EXERCISE INSTRUCTIONS
Copy word for word, please, the lines of the entries below running from the one containing "content left and" to the one containing "(¬ legal (inHeader d1 4 0 0) 0x00) ∧", both ends included.

[Recorded data]
/-- Registers and their neighbours that are none: past the last priority block, block register and content index. -/
theorem test_witness_UnmappedOffsetsSelectError :
    Params.default.Legal ∧ (IsRegister .default 0x048 ∧ ¬ IsRegister .default 0x050) ∧
    (IsRegister .default 0x9D8 ∧ ¬ IsRegister .default 0x9E0) ∧ ¬ IsRegister .default 0xA00 ∧
    (IsRegister .default 0x107F8 ∧ ¬ IsRegister .default 0x10800) ∧ ¬ IsRegister .default 0x004 := by
  refine ⟨by decide, ⟨?_, ?_⟩, ⟨?_, ?_⟩, ?_, ⟨?_, ?_⟩, ?_⟩
  · exact ⟨by decide, .inl (by decide)⟩
  · simp only [IsRegister, Params.default]; omega
  · exact ⟨by decide, .inr (.inr (.inr (.inl ⟨3, 0x58, by decide, by decide, by decide⟩)))⟩
  · simp only [IsRegister, Params.default]; omega
  · simp only [IsRegister, Params.default]; omega
  · exact ⟨by decide, .inr (.inr (.inr (.inr (.inl ⟨255, by decide, by decide⟩))))⟩
  · simp only [IsRegister, Params.default]; omega
  · simp only [IsRegister, Params.default]; omega

theorem test_witness_StepRunsDecodedOperation :
    ((withEvent d1 (.link 0x7E 5)).env.pending = .link 0x7E 5 :: [] ∧ (withEvent d1 (.link 0x7E 5)).ctl.rxEn = true ∧
      Selects (withEvent d1 (.link 0x7E 5)) 0x7E .dfWfpStart) ∧
    ((withEvent d1 (.tick 5 [3])).env.pending = .tick 5 [3] :: [] ∧ TickSelects (withEvent d1 (.tick 5 [3])) .frGnp) ∧
    ((withEvent d1 (.host true 0x018 0x40 5)).env.pending = .host true 0x018 0x40 5 :: [] ∧
      decode d1.params d1.decodeCtx (.hbus (hbusWord true 0x018 0x40)) = .hwCfgMaxBurst 0x40) := by
  unfold Selects TickSelects; decide

theorem test_witness_PlacedWordRunsNext :
    State.reset.params = .default ∧ decodeTableWord 8 0b011 = some .frSb ∧ State.reset.countTx State.reset.tx.txCur = 0 ∧
    decodeTableWord 16 0b11000010001 = some (.dfReserved 0 0x11) ∧ decodeTableWord 88 0 = some .hrParams := by decide

theorem test_witness_NoOperationWithoutInput :
    ((withEvent State.reset (.link 0x7E 0)).env.pending = .link 0x7E 0 :: [] ∧
      (withEvent State.reset (.link 0x7E 0)).ctl.rxEn = false) ∧ State.reset.env.pending = [] := by decide

theorem test_witness_HardResetEvent : (withEvent (inContent d1) .hardReset).env.pending = .hardReset :: [] := by decide

theorem test_witness_NetworkByteOrder : 0xFFFF < 256 ^ 2 := by decide

theorem test_witness_StuffingIsInjective : stuff 0x7E 0x7D [0x7E] = stuff 0x7E 0x7D [0x7E] := rfl

theorem test_witness_WaitingForPacketBytes :
    d1.rx.dstate = .waitingForPacket ∧ (0x7D : Byte) ≠ d1.params.startTok := by decide

theorem test_witness_TokensInHeader : d1.params.Legal ∧ (inHeader d1 1 0 3).rx.dstate = .readingHeader := by decide

theorem test_witness_HeaderByteStored :
    (inHeader d1 1 0 3).rx.dstate = .readingHeader ∧ (0x7F : Byte) ≠ d1.params.startTok ∧ (0x7F : Byte) ≠ d1.params.escTok ∧
    ({ d1 with rx := { d1.rx with hdrCnt := 11 } } : State).rx.hdrCnt.toNat < 12 := by decide

/-- Of the states `s` with `hdr_cnt` = 12: an illegal priority, a long fresh frame, a fresh frame, a matching continuation with
content left and with none, and a continuation that does not match. -/
theorem test_witness_CompletedHeader :
    let hdr (s : State) (b : Byte) := s.rx.hdrBuf.setIfInBounds 12 b
    let prio (s : State) (b : Byte) : Prio := BitVec.ofNat 4 (hdrPrioByte (hdr s b)).toNat
    let legal (s : State) (b : Byte) := (hdrPrioByte (hdr s b)).toNat < s.params.nPrio
    let fresh (s : State) (b : Byte) := flagCont (hdrFlags (hdr s b)) = false
    let matching (s : State) (b : Byte) :=
      (s.rxp (prio s b)).active = true ∧ hdrSeq (hdr s b) = (s.rxp (prio s b)).slot.seq ∧
        hdrLength (hdr s b) = (s.rxp (prio s b)).slot.len - (s.rxp (prio s b)).brk
    let part (brk : W16) : State := State.setRxp d1 1 { (inContent d1).rxp 1 with brk := brk }
    (∀ s ∈ [inHeader d1 4 0 0, inHeader d1 3 1 1, inHeader d1 3 1 0, inHeader (part 1) 1 0 2, inHeader (part 3) 1 0 0,
      inHeader (part 1) 1 0 3], s.rx.hdrCnt = 12) ∧
    (¬ legal (inHeader d1 4 0 0) 0x00) ∧
    (legal (inHeader d1 3 1 1) 0x00 ∧ fresh (inHeader d1 3 1 1) 0x00 ∧
      d1.params.capacity < (hdrLength (hdr (inHeader d1 3 1 1) 0x00)).toNat) ∧
    (legal (inHeader d1 3 1 0) 0x04 ∧ fresh (inHeader d1 3 1 0) 0x04 ∧
      (hdrLength (hdr (inHeader d1 3 1 0) 0x04)).toNat ≤ d1.params.capacity) ∧
    (legal (inHeader (part 1) 1 0 2) 0x01 ∧ ¬ fresh (inHeader (part 1) 1 0 2) 0x01 ∧
      matching (inHeader (part 1) 1 0 2) 0x01) ∧
    (legal (inHeader (part 3) 1 0 0) 0x01 ∧ ¬ fresh (inHeader (part 3) 1 0 0) 0x01 ∧
      matching (inHeader (part 3) 1 0 0) 0x01) ∧
    (legal (inHeader (part 1) 1 0 3) 0x01 ∧ ¬ fresh (inHeader (part 1) 1 0 3) 0x01 ∧
      ¬ matching (inHeader (part 1) 1 0 3) 0x01) := by decide

theorem test_witness_StartTokenHeld :
    ((inContent d1).rx.dstate = .readingContent ∧
      ¬ ((inContent d1).ctl.lastStartResync = true ∧
        (inContent d1).rx.curOff + 1 = ((inContent d1).rxp (inContent d1).rx.rxCur).slot.len)) ∧
    ((inFooter d0).rx.dstate = .readingFooter ∧
      ¬ ((inFooter d0).ctl.lastStartResync = true ∧ (inFooter d0).rx.ftrPos + 1 = 4)) := by decide

theorem test_witness_InterruptionKeepsOffset :
    let last := reading d1 .readingContent 3 2 [0x11, 0x22] 0 #v[0, 0, 0, 0]
    let held := reading d1 .disambiguateContent 3 2 [0x11, 0x22] 0 #v[0, 0, 0, 0]
    let heldF := reading d1 .disambiguateFooter 3 3 [0x11, 0x7E, 0x22] 2 #v[0, 0, 0, 0]
    d1.params.Legal ∧
    (last.rx.dstate = .readingContent ∧ last.ctl.lastStartResync = true ∧
      last.rx.curOff + 1 = (last.rxp last.rx.rxCur).slot.len) ∧
    ((inFooter d1).rx.dstate = .readingFooter ∧ (inFooter d1).ctl.lastStartResync = true ∧ (inFooter d1).rx.ftrPos + 1 = 4) ∧
    held.rx.dstate = .disambiguateContent ∧ heldF.rx.dstate = .disambiguateFooter ∧
    (0x00 : Byte) ≠ d1.params.startTok ∧ (0x00 : Byte) ≠ d1.params.escTok := by decide

theorem test_witness_ContentByteStored :
    ((inContent d1).rx.dstate = .readingContent ∧ (0x7D : Byte) ≠ d1.params.startTok ∧
      (inContent d1).rx.curOff.toNat < (inContent d1).params.capacity) ∧
    ({ d1 with rx := { d1.rx with dstate := .disambiguateContent, curOff := 255 } } : State).rx.curOff.toNat <
      d1.params.capacity := by decide

theorem test_witness_FooterByteStored :
    (inFooter d1).rx.dstate = .readingFooter ∧ (0x7D : Byte) ≠ d1.params.startTok ∧
    (reading d1 .disambiguateFooter 3 3 [0x11, 0x7E, 0x22] 2 #v[0, 0, 0, 0]).rx.dstate = .disambiguateFooter ∧
    (reading d1 .disambiguateFooter 3 3 [0x11, 0x7E, 0x22] 2 #v[0, 0, 0, 0]).rx.ftrPos.toNat < 3 := by decide

/-- Of the states with `ftr_pos` = 3: a wrong sum, a rejected packet, a full FIFO, and one with room for one entry. -/
theorem test_witness_CompletedFooter :
    let recv (s : State) (b : Byte) : W32 := BitVec.ofNat 32 (beVal (s.rx.ftrBuf.setIfInBounds 3 b).toList)
    let sum (s : State) : W32 :=
      packetSum s.params 1 1 3 false true (s.contentBytes .rx 1 (s.rxp 1).slot.content 0 3)
    let wanted (s : State) (b : Byte) := accepts s.params.rxAccept
      { prio := 1, seq := 1, len := 3, cont := false, init := false, ack := true, csum := recv s b,
        content := s.contentBytes .rx 1 (s.rxp 1).slot.content 0 3 } = true
    let e : RxEntry := { seq := 1, len := 0, init := false, ack := false, csum := 0, commitTime := 0, content := [] }
    let holding (n : Nat) : State := (inFooter d1).setRxp 1 { (inFooter d1).rxp 1 with queue := List.replicate n e }
    let picky : State := { inFooter d1 with params := { Params.default with rxAccept := .rejectAll } }
    ((inFooter d1).rx.ftrPos = 3 ∧ recv (inFooter d1) 0x39 ≠ sum (inFooter d1)) ∧
    (picky.rx.ftrPos = 3 ∧ recv picky 0x38 = sum picky ∧ ¬ wanted picky 0x38) ∧
    ((holding 4).rx.ftrPos = 3 ∧ recv (holding 4) 0x38 = sum (holding 4) ∧ wanted (holding 4) 0x38 ∧
      ((holding 4).rxp 1).queue.length = (holding 4).params.qdepth) ∧
    ((holding 3).rx.ftrPos = 3 ∧ recv (holding 3) 0x38 = sum (holding 3) ∧ wanted (holding 3) 0x38 ∧
      ((holding 3).rxp 1).queue.length ≠ (holding 3).params.qdepth) := by decide

theorem test_witness_ReservedStatesFault :
    (({ d1 with rx := { d1.rx with dstate := .reserved6 } } : State).rx.dstate = .reserved6) ∧
    (({ d1 with rx := { d1.rx with dstate := .reserved7 } } : State).rx.dstate = .reserved7) ∧
    (d1.ctl.txEn = true ∧ ({ d1 with tx := { d1.tx with fstate := .reserved7 } } : State).tx.fstate = .reserved7) ∧
    step { d1 with rx := { d1.rx with dstate := .reserved6 }, tx := { d1.tx with fstate := .reserved7 } } =
      .next { d1 with rx := { d1.rx with dstate := .reserved6 }, tx := { d1.tx with fstate := .reserved7 } } :=
  ⟨by decide, by decide, by decide, rfl⟩

theorem test_witness_DisabledTick : State.reset.ctl.txEn = false := by decide

theorem test_witness_HaltedTick :
    d1.ctl.txEn = true ∧ ({ d1 with tx := { d1.tx with fstate := .halted } } : State).tx.fstate = .halted := by decide

theorem test_witness_HighestPrioritySelected : (sender 1 1 0 [vf1]).select? = some 1 ∧ (sender 1 1 0 []).select? = none := by
  decide

theorem test_witness_IdleTick :
    d1.ctl.txEn = true ∧ d1.tx.fstate = .gettingNextPacket ∧
    (∀ q : Prio, q.toNat < d1.params.nPrio → (d1.txp q).queue = []) := by decide

/-- Priority 1 selected with a continuation: nothing recorded, and one byte past `CAPACITY`. -/
theorem test_witness_FatalSelection :
    let c : TxEntry := { vf1 with cont := true }
    let blank : State := (sender 1 1 0 [c]).setTxp 1 { TxPrio.reset with queue := [c] }
    let long : State := (sender 1 1 0 [c]).setTxp 1 { TxPrio.reset with total := 20, brk := 254, queue := [c] }
    (Selected blank 1 c [] ∧ c.cont = true ∧ (blank.txp 1).total = 0) ∧
    (Selected long 1 c [] ∧ c.cont = true ∧ (long.txp 1).total ≠ 0 ∧
      long.params.capacity < (long.txp 1).brk.toNat + c.len.toNat) := by
  unfold Selected; decide

/-- A fresh packet, and a continuation that fills `CAPACITY`. -/
theorem test_witness_SelectionBeginsFrame :
    let c : TxEntry := { vf1 with cont := true }
    let full : State := (sender 1 1 0 [c]).setTxp 1 { TxPrio.reset with total := 20, brk := 253, queue := [c] }
    (CapsLegal (sender 1 1 0 [vf1]) ∧ Selected (sender 1 1 0 [vf1]) 1 vf1 [] ∧ vf1.cont = false) ∧
    (CapsLegal full ∧ Selected full 1 c [] ∧ c.cont = true ∧ (full.txp 1).total ≠ 0 ∧
      (full.txp 1).brk.toNat + c.len.toNat ≤ full.params.capacity) := by
  unfold Selected CapsLegal; decide

/-- A burst that is used up, and header writes that end the header, the burst, the tick, and none of these. -/
theorem test_witness_HeaderWrite :
    let s (mb ma : W32) (ws : List Nat) : State :=
      let t := sending (sender mb ma 10 [vf1]) .sendingHeaderBurst 3 0 3
      { t with env := { t.env with answers := ws } }
    let n (t : State) := min (min (t.ctl.maxBurst.toNat - t.tx.burst.toNat) t.ctl.maxAtomic.toNat) (13 - t.tx.hdrPos.toNat)
    let ends (t : State) := t.tx.hdrPos.toNat + answerTo t (n t) = 13 ∨
      t.ctl.maxBurst.toNat ≤ t.tx.burst.toNat + answerTo t (n t)
    (∀ t ∈ [s 64 64 [10], s 4 64 [1], s 64 64 [9], s 64 4 [4]], t.ctl.txEn = true ∧ t.tx.fstate = .sendingHeaderBurst ∧
      t.headTx? t.tx.txCur = some vf1 ∧ CapsLegal t ∧ t.tx.hdrPos.toNat < 13 ∧ t.tx.burst.toNat < t.ctl.maxBurst.toNat) ∧
    (s 3 64 []).ctl.maxBurst.toNat ≤ (s 3 64 []).tx.burst.toNat ∧ ends (s 64 64 [10]) ∧ ends (s 4 64 [1]) ∧
    (¬ ends (s 64 64 [9]) ∧ answerTo (s 64 64 [9]) (n (s 64 64 [9])) < n (s 64 64 [9])) ∧
    (¬ ends (s 64 4 [4]) ∧ answerTo (s 64 4 [4]) (n (s 64 4 [4])) = n (s 64 4 [4])) := by
  unfold CapsLegal; decide

/-- A wait with one nanosecond left, in each waiting state. -/
theorem test_witness_WaitNotOver :
    let s (f : FState) : State :=
      let t := sending (sender 64 64 10 [vf1]) f 13 0 0
      { t with tx := { t.tx with waitUntil := 131 }, env := { t.env with now := 130 } }
    ∀ f ∈ [FState.waitingForHeaderBurstIngestion, .waitingForBurstIngestion, .waitingForPartialBurstIngestion],
      (s f).ctl.txEn = true ∧ (s f).tx.fstate = f ∧ (s f).env.now.toNat < (s f).tx.waitUntil.toNat := by decide

/-- Waits that end now: part of the header left, the header done, part of the body left, the packet done. -/
theorem test_witness_WaitOver :
    let s (f : FState) (hp : BitVec 4) (bp : W16) (esc done : Bool) : State :=
      let t := sending (sender 64 64 10 [vf1]) f hp bp 5
      { t with tx := { t.tx with waitUntil := 130, escPending := esc, fDone := done }, env := { t.env with now := 130 } }
    let body := s .waitingForBurstIngestion 13 1 true false
    (∀ t ∈ [s .waitingForHeaderBurstIngestion 12 0 false false, s .waitingForHeaderBurstIngestion 13 0 false false, body,
        s .waitingForBurstIngestion 13 7 false true],
      CapsLegal t ∧ t.tx.waitUntil.toNat ≤ t.env.now.toNat ∧ t.headTx? t.tx.txCur = some vf1) ∧
    (s .waitingForHeaderBurstIngestion 12 0 false false).tx.hdrPos.toNat < 13 ∧
    (s .waitingForHeaderBurstIngestion 13 0 false false).tx.hdrPos = 13 ∧
    (BodyPosition body vf1 ∧ body.tx.fDone = false) ∧ (s .waitingForBurstIngestion 13 7 false true).tx.fDone = true := by
  unfold CapsLegal BodyPosition; decide

/-- A burst that is used up, and body writes that end the burst, the tick, and neither. -/
theorem test_witness_BodyWrite :
    let s (mb ma : W32) (ws : List Nat) : State :=
      let t := sending (sender mb ma 10 [vf1]) .sendingBurst 13 0 1
      { t with env := { t.env with answers := ws } }
    (∀ t ∈ [s 5 64 [4], s 64 64 [2], s 64 3 [3]], t.ctl.txEn = true ∧ t.tx.fstate = .sendingBurst ∧
      t.headTx? t.tx.txCur = some vf1 ∧ CapsLegal t ∧ BodyPosition t vf1 ∧ t.tx.burst.toNat < t.ctl.maxBurst.toNat ∧
      ¬ BodyDone t vf1 ∧ ¬ MustPreempt t vf1) ∧
    (s 1 64 []).ctl.maxBurst.toNat ≤ (s 1 64 []).tx.burst.toNat ∧
    (s 5 64 [4]).ctl.maxBurst.toNat ≤ (s 5 64 [4]).tx.burst.toNat + answerTo (s 5 64 [4]) (bodySize (s 5 64 [4]) vf1) ∧
    ((s 64 64 [2]).tx.burst.toNat + answerTo (s 64 64 [2]) (bodySize (s 64 64 [2]) vf1) < 64 ∧
      answerTo (s 64 64 [2]) (bodySize (s 64 64 [2]) vf1) < bodySize (s 64 64 [2]) vf1) ∧
    ((s 64 3 [3]).tx.burst.toNat + answerTo (s 64 3 [3]) (bodySize (s 64 3 [3]) vf1) < 64 ∧
      answerTo (s 64 3 [3]) (bodySize (s 64 3 [3]) vf1) = bodySize (s 64 3 [3]) vf1) := by
  unfold CapsLegal BodyPosition BodyDone MustPreempt; decide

RESULT FOR THIS EXERCISE
content left and with none, and a continuation that does not match. -/
theorem test_witness_CompletedHeader :
    let hdr (s : State) (b : Byte) := s.rx.hdrBuf.setIfInBounds 12 b
    let prio (s : State) (b : Byte) : Prio := BitVec.ofNat 4 (hdrPrioByte (hdr s b)).toNat
    let legal (s : State) (b : Byte) := (hdrPrioByte (hdr s b)).toNat < s.params.nPrio
    let fresh (s : State) (b : Byte) := flagCont (hdrFlags (hdr s b)) = false
    let matching (s : State) (b : Byte) :=
      (s.rxp (prio s b)).active = true ∧ hdrSeq (hdr s b) = (s.rxp (prio s b)).slot.seq ∧
        hdrLength (hdr s b) = (s.rxp (prio s b)).slot.len - (s.rxp (prio s b)).brk
    let part (brk : W16) : State := State.setRxp d1 1 { (inContent d1).rxp 1 with brk := brk }
    (∀ s ∈ [inHeader d1 4 0 0, inHeader d1 3 1 1, inHeader d1 3 1 0, inHeader (part 1) 1 0 2, inHeader (part 3) 1 0 0,
      inHeader (part 1) 1 0 3], s.rx.hdrCnt = 12) ∧
    (¬ legal (inHeader d1 4 0 0) 0x00) ∧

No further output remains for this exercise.